Logarithms in Octaves

In this lesson I'll explain how to calculate logarithms on any base in Octave with some practical examples.

Natural logarithm

To calculate the natural logarithm use the function log(x)

For example, type log(9)

The result is 2.1972 because e^2.1972=9

>> log(9)
ans = 2.1972

Now type log(e)

The result is 1 because e¹=e

>> log(e)
ans = 1

Logarithm to base 10

To calculate the logarithm to base 10 use the function log10(x)

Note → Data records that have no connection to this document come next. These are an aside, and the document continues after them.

def F.PORT_RX_CNT_COUNT : Fld := ⟨47, 0, .rw, true, false, 0⟩
def L.PORT_RX_CNT : List Fld := [F.PORT_RX_CNT_COUNT]

def F.PORT_ERR_CNT_HCRC_BAD : Fld := ⟨63, 48, .rw, true, false, 0⟩
def F.PORT_ERR_CNT_CRC_BAD : Fld := ⟨47, 32, .rw, true, false, 0⟩
def F.PORT_ERR_CNT_DISCARDED : Fld := ⟨31, 16, .rw, true, false, 0⟩
def F.PORT_ERR_CNT_TEST_ERR : Fld := ⟨15, 0, .rw, true, false, 0⟩
def L.PORT_ERR_CNT : List Fld := [F.PORT_ERR_CNT_HCRC_BAD, F.PORT_ERR_CNT_CRC_BAD, F.PORT_ERR_CNT_DISCARDED, F.PORT_ERR_CNT_TEST_ERR]

def F.FAB_STRING_EN : Fld := ⟨63, 63, .rw, true, true, 0⟩
def F.FAB_STRING_STATE : Fld := ⟨17, 16, .ro, false, false, 0⟩
def F.FAB_STRING_DEVICE : Fld := ⟨15, 0, .rw, true, true, 0⟩
def L.FAB_STRING : List Fld := [F.FAB_STRING_EN, F.FAB_STRING_STATE, F.FAB_STRING_DEVICE]

def F.CFG_CTL_IE : Fld := ⟨5, 5, .rw, true, true, 1⟩
def F.CFG_CTL_FORCE_FULL : Fld := ⟨4, 4, .rw, true, false, 0⟩
def F.CFG_CTL_RELOAD_FLASH : Fld := ⟨3, 3, .w1s, true, false, 0⟩
def F.CFG_CTL_ABORT : Fld := ⟨2, 2, .w1s, true, false, 0⟩
def F.CFG_CTL_START : Fld := ⟨1, 1, .w1s, true, false, 0⟩
def L.CFG_CTL : List Fld := [F.CFG_CTL_IE, F.CFG_CTL_FORCE_FULL, F.CFG_CTL_RELOAD_FLASH, F.CFG_CTL_ABORT, F.CFG_CTL_START]

def F.CFG_STATUS_LAST_STATUS : Fld := ⟨63, 56, .ro, false, false, 0⟩
def F.CFG_STATUS_CAUSE : Fld := ⟨55, 48, .ro, false, false, 0⟩
def F.CFG_STATUS_SOURCE : Fld := ⟨47, 45, .ro, false, false, 0⟩
def F.CFG_STATUS_STATE : Fld := ⟨44, 42, .ro, false, false, 0⟩
def F.CFG_STATUS_SDR : Fld := ⟨41, 41, .ro, false, false, 0⟩
def F.CFG_STATUS_LOCK_LATE : Fld := ⟨40, 40, .w1c, false, false, 0⟩
def F.CFG_STATUS_START_IGNORED : Fld := ⟨39, 39, .w1c, false, false, 0⟩
def F.CFG_STATUS_STEPS : Fld := ⟨35, 32, .ro, false, false, 0⟩
def F.CFG_STATUS_IMAGE_ID : Fld := ⟨31, 0, .ro, false, false, 0⟩
def L.CFG_STATUS : List Fld := [F.CFG_STATUS_LAST_STATUS, F.CFG_STATUS_CAUSE, F.CFG_STATUS_SOURCE, F.CFG_STATUS_STATE, F.CFG_STATUS_SDR, F.CFG_STATUS_LOCK_LATE, F.CFG_STATUS_START_IGNORED, F.CFG_STATUS_STEPS, F.CFG_STATUS_IMAGE_ID]

def F.CFG_FLASH_MAP_PRIMARY : Fld := ⟨63, 44, .rw, true, true, 0⟩
def F.CFG_FLASH_MAP_GOLDEN : Fld := ⟨43, 24, .rw, true, true, 0x4000⟩
def F.CFG_FLASH_MAP_GOLDEN_CS : Fld := ⟨23, 23, .rw, true, true, 0⟩
def F.CFG_FLASH_MAP_PRIMARY_CS : Fld := ⟨22, 22, .rw, true, true, 0⟩
def F.CFG_FLASH_MAP_FORCE_SDR : Fld := ⟨21, 21, .rw, true, true, 0⟩
def F.CFG_FLASH_MAP_OCT_MHZ : Fld := ⟨15, 8, .rw, true, true, 0xc8⟩
def L.CFG_FLASH_MAP : List Fld := [F.CFG_FLASH_MAP_PRIMARY, F.CFG_FLASH_MAP_GOLDEN, F.CFG_FLASH_MAP_GOLDEN_CS, F.CFG_FLASH_MAP_PRIMARY_CS, F.CFG_FLASH_MAP_FORCE_SDR, F.CFG_FLASH_MAP_OCT_MHZ]

def F.CFG_STARTUP_ORDER_IN_USE : Fld := ⟨15, 8, .ro, false, false, 0⟩
def F.CFG_STARTUP_ORDER_DEFAULT : Fld := ⟨7, 0, .rw, true, true, 0xe4⟩
def L.CFG_STARTUP_ORDER : List Fld := [F.CFG_STARTUP_ORDER_IN_USE, F.CFG_STARTUP_ORDER_DEFAULT]

def F.CFG_KEY_CTL_ROLL_MAX : Fld := ⟨47, 32, .rw, true, true, 0x10⟩
def F.CFG_KEY_CTL_HASH_VALID : Fld := ⟨11, 8, .ro, false, false, 0⟩
def F.CFG_KEY_CTL_SLOT_VALID : Fld := ⟨7, 4, .ro, false, false, 0⟩
def F.CFG_KEY_CTL_LOCK : Fld := ⟨3, 3, .w1s, true, true, 0⟩
def F.CFG_KEY_CTL_REQUIRE_ENC : Fld := ⟨2, 2, .rw, true, true, 0⟩
def F.CFG_KEY_CTL_REQUIRE_SIG : Fld := ⟨1, 1, .rw, true, true, 0⟩
def L.CFG_KEY_CTL : List Fld := [F.CFG_KEY_CTL_ROLL_MAX, F.CFG_KEY_CTL_HASH_VALID, F.CFG_KEY_CTL_SLOT_VALID, F.CFG_KEY_CTL_LOCK, F.CFG_KEY_CTL_REQUIRE_ENC, F.CFG_KEY_CTL_REQUIRE_SIG]

def F.CFG_CHAIN_CTL_DONE_IN : Fld := ⟨4, 4, .ro, false, false, 0⟩
def F.CFG_CHAIN_CTL_USE_DONE : Fld := ⟨3, 3, .rw, true, true, 1⟩
def F.CFG_CHAIN_CTL_MODE : Fld := ⟨1, 0, .rw, true, true, 0⟩
def L.CFG_CHAIN_CTL : List Fld := [F.CFG_CHAIN_CTL_DONE_IN, F.CFG_CHAIN_CTL_USE_DONE, F.CFG_CHAIN_CTL_MODE]

def F.CFG_AUDIT_CTL_IE : Fld := ⟨2, 2, .rw, true, true, 1⟩
def F.CFG_AUDIT_CTL_ACTION : Fld := ⟨0, 0, .rw, true, true, 0⟩
def L.CFG_AUDIT_CTL : List Fld := [F.CFG_AUDIT_CTL_IE, F.CFG_AUDIT_CTL_ACTION]

def F.CFG_AUDIT_STATUS_PASSES : Fld := ⟨63, 48, .ro, false, false, 0⟩
def F.CFG_AUDIT_STATUS_LAST_BAD : Fld := ⟨47, 29, .ro, false, false, 0⟩
def F.CFG_AUDIT_STATUS_SELF_FAIL : Fld := ⟨28, 28, .w1c, false, false, 0⟩
def F.CFG_AUDIT_STATUS_MISMATCH : Fld := ⟨27, 27, .w1c, false, false, 0⟩
def F.CFG_AUDIT_STATUS_VOTED : Fld := ⟨26, 26, .w1c, false, false, 0⟩
def F.CFG_AUDIT_STATUS_MISMATCH_CNT : Fld := ⟨15, 0, .rw, true, false, 0⟩
def L.CFG_AUDIT_STATUS : List Fld := [F.CFG_AUDIT_STATUS_PASSES, F.CFG_AUDIT_STATUS_LAST_BAD, F.CFG_AUDIT_STATUS_SELF_FAIL, F.CFG_AUDIT_STATUS_MISMATCH, F.CFG_AUDIT_STATUS_VOTED, F.CFG_AUDIT_STATUS_MISMATCH_CNT]

def F.CFG_SRC_ADDR : Fld := ⟨63, 0, .rw, true, false, 0⟩
def L.CFG_SRC : List Fld := [F.CFG_SRC_ADDR]

def F.CFG_SRC_LEN_LEN : Fld := ⟨31, 0, .rw, true, false, 0⟩
def L.CFG_SRC_LEN : List Fld := [F.CFG_SRC_LEN_LEN]

def F.CFG_PROGRESS_SEGMENT : Fld := ⟨63, 48, .ro, false, false, 0⟩
def F.CFG_PROGRESS_KEY_INDEX : Fld := ⟨47, 32, .ro, false, false, 0⟩
def F.CFG_PROGRESS_BYTES : Fld := ⟨31, 0, .ro, false, false, 0⟩
def L.CFG_PROGRESS : List Fld := [F.CFG_PROGRESS_SEGMENT, F.CFG_PROGRESS_KEY_INDEX, F.CFG_PROGRESS_BYTES]

def F.CFG_REGION_IMAGE_ID : Fld := ⟨63, 32, .ro, false, false, 0⟩
def F.CFG_REGION_LAST_STATUS : Fld := ⟨31, 24, .ro, false, false, 0⟩
def F.CFG_REGION_STATE : Fld := ⟨18, 16, .ro, false, false, 0⟩
def F.CFG_REGION_FRAMES : Fld := ⟨12, 0, .ro, false, false, 0⟩
def L.CFG_REGION : List Fld := [F.CFG_REGION_IMAGE_ID, F.CFG_REGION_LAST_STATUS, F.CFG_REGION_STATE, F.CFG_REGION_FRAMES]

def F.LOG_CTL_RD_INDEX : Fld := ⟨26, 16, .rw, true, false, 0⟩
def F.LOG_CTL_LEVEL : Fld := ⟨15, 5, .rw, true, true, 0⟩
def F.LOG_CTL_CLEAR : Fld := ⟨2, 2, .w1s, true, false, 0⟩
def F.LOG_CTL_IE : Fld := ⟨1, 1, .rw, true, true, 1⟩
def F.LOG_CTL_MODE : Fld := ⟨0, 0, .rw, true, true, 0⟩
def L.LOG_CTL : List Fld := [F.LOG_CTL_RD_INDEX, F.LOG_CTL_LEVEL, F.LOG_CTL_CLEAR, F.LOG_CTL_IE, F.LOG_CTL_MODE]

def F.LOG_STATUS_OVERFLOW : Fld := ⟨63, 48, .rw, true, false, 0⟩
def F.LOG_STATUS_LOST : Fld := ⟨47, 32, .rw, true, false, 0⟩
def F.LOG_STATUS_WR_INDEX : Fld := ⟨26, 16, .ro, false, false, 0⟩
def F.LOG_STATUS_UNREAD : Fld := ⟨10, 0, .ro, false, false, 0⟩
def L.LOG_STATUS : List Fld := [F.LOG_STATUS_OVERFLOW, F.LOG_STATUS_LOST, F.LOG_STATUS_WR_INDEX, F.LOG_STATUS_UNREAD]

def F.LOG_SUMMARY_LAST_CODE : Fld := ⟨63, 52, .ro, false, false, 0⟩
def F.LOG_SUMMARY_CLASSES : Fld := ⟨40, 32, .ro, false, false, 0⟩
def F.LOG_SUMMARY_LAST_TIME : Fld := ⟨31, 0, .ro, false, false, 0⟩
def L.LOG_SUMMARY : List Fld := [F.LOG_SUMMARY_LAST_CODE, F.LOG_SUMMARY_CLASSES, F.LOG_SUMMARY_LAST_TIME]

def F.LOG_ENTRY_DATA : Fld := ⟨63, 0, .ro, false, false, 0⟩
def L.LOG_ENTRY : List Fld := [F.LOG_ENTRY_DATA]

def F.REC_CTL_COMMIT : Fld := ⟨2, 2, .w1s, true, false, 0⟩
def F.REC_CTL_NEW_CHALLENGE : Fld := ⟨1, 1, .w1s, false, false, 0⟩
def F.REC_CTL_EN : Fld := ⟨0, 0, .rw, true, true, 1⟩
def L.REC_CTL : List Fld := [F.REC_CTL_COMMIT, F.REC_CTL_NEW_CHALLENGE, F.REC_CTL_EN]

def F.REC_STATUS_CLEARS : Fld := ⟨63, 32, .ro, false, false, 0⟩
def F.REC_STATUS_LAST_RESULT : Fld := ⟨15, 8, .ro, false, false, 0⟩
def F.REC_STATUS_LOCKOUT : Fld := ⟨4, 4, .ro, false, false, 0⟩
def F.REC_STATUS_COPY_LOST : Fld := ⟨3, 3, .w1c, false, false, 0⟩
def F.REC_STATUS_COMMIT_ERR : Fld := ⟨2, 2, .w1c, false, false, 0⟩
def F.REC_STATUS_CHALLENGE_VALID : Fld := ⟨1, 1, .ro, false, false, 0⟩
def F.REC_STATUS_KEY_VALID : Fld := ⟨0, 0, .ro, false, false, 0⟩
def L.REC_STATUS : List Fld := [F.REC_STATUS_CLEARS, F.REC_STATUS_LAST_RESULT, F.REC_STATUS_LOCKOUT, F.REC_STATUS_COPY_LOST, F.REC_STATUS_COMMIT_ERR, F.REC_STATUS_CHALLENGE_VALID, F.REC_STATUS_KEY_VALID]

def F.REC_CHALLENGE_NONCE : Fld := ⟨63, 0, .ro, false, false, 0⟩
def L.REC_CHALLENGE : List Fld := [F.REC_CHALLENGE_NONCE]

def F.REC_RESPONSE_RESPONSE : Fld := ⟨63, 0, .wo, false, false, 0⟩
def L.REC_RESPONSE : List Fld := [F.REC_RESPONSE_RESPONSE]

def F.REC_CLEAR_GO : Fld := ⟨0, 0, .w1s, false, false, 0⟩
def L.REC_CLEAR : List Fld := [F.REC_CLEAR_GO]

def F.REC_LEDGER_TIME_TIME : Fld := ⟨63, 0, .ro, false, false, 0⟩
def L.REC_LEDGER_TIME : List Fld := [F.REC_LEDGER_TIME_TIME]

def F.REC_LEDGER_WHO_MASTER : Fld := ⟨63, 48, .ro, false, false, 0⟩
def F.REC_LEDGER_WHO_DEVICE : Fld := ⟨47, 32, .ro, false, false, 0⟩
def F.REC_LEDGER_WHO_CLEAR_COUNT : Fld := ⟨31, 0, .ro, false, false, 0⟩
def L.REC_LEDGER_WHO : List Fld := [F.REC_LEDGER_WHO_MASTER, F.REC_LEDGER_WHO_DEVICE, F.REC_LEDGER_WHO_CLEAR_COUNT]

def F.NVI_CTL_WINDOW : Fld := ⟨21, 16, .rw, true, false, 0⟩
def F.NVI_CTL_CHECK_SLOT : Fld := ⟨8, 8, .rw, true, false, 0⟩
def F.NVI_CTL_CHECK : Fld := ⟨0, 0, .w1s, true, false, 0⟩
def L.NVI_CTL : List Fld := [F.NVI_CTL_WINDOW, F.NVI_CTL_CHECK_SLOT, F.NVI_CTL_CHECK]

For example, type log10(9)

The result is 0.95424 because 10^0.95424=9

>> log10(9)
ans = 0.95424

Now type log10(10)

The result is 1 because 10¹=1

>> log10(10)
ans = 1

Logarithm to base 2

To calculate the logarithm to base 2 use the function log2(x)

For example, type log2(9)

The result is 3.1699 because 2^3.1699=9

>> log2(9)
ans = 3.1699

Now type log2(2)

The result is 1 because 2¹=1

>> log2(2)
ans = 1

The logarithm on other bases

To calculate the logarithm on a base other than 2, 10, and the natural logarithm (ln), you can use the change of base formula for logarithms.

$$ \log_A x = \frac{\log_B x}{\log_B A} $$

Where A is the arrival base while B is the departure base.

Note. In Octave you can use base 2, 10 or Nepero's number 'e' (natural logarithms) as a departure base (B) because the predefined functions already exist log2(), log10() and log().

I'll give you a practical example.

Calculates the logarithm of 16 over base 4 using the base change formula with decimal logarithms.

$$ \log_4 16 = \frac{\log_{10} 16}{\log_{10} 4} $$

So you can write log10(16)/log10(4) in Octave

>> log10(16)/log10(4)
ans = 2

The result is 2.

If you do a quick test 4² = 16. The result is correct.

Alternatively, you can also calculate the base 4 logarithm of 16 using natural logarithms (log) or base 2 logarithms (log2)

>> log(16)/log(4)
ans = 2
>> log2(16)/log2(4)
ans = 2

The result is the same

This way you can calculate logarithm to any base in Octave.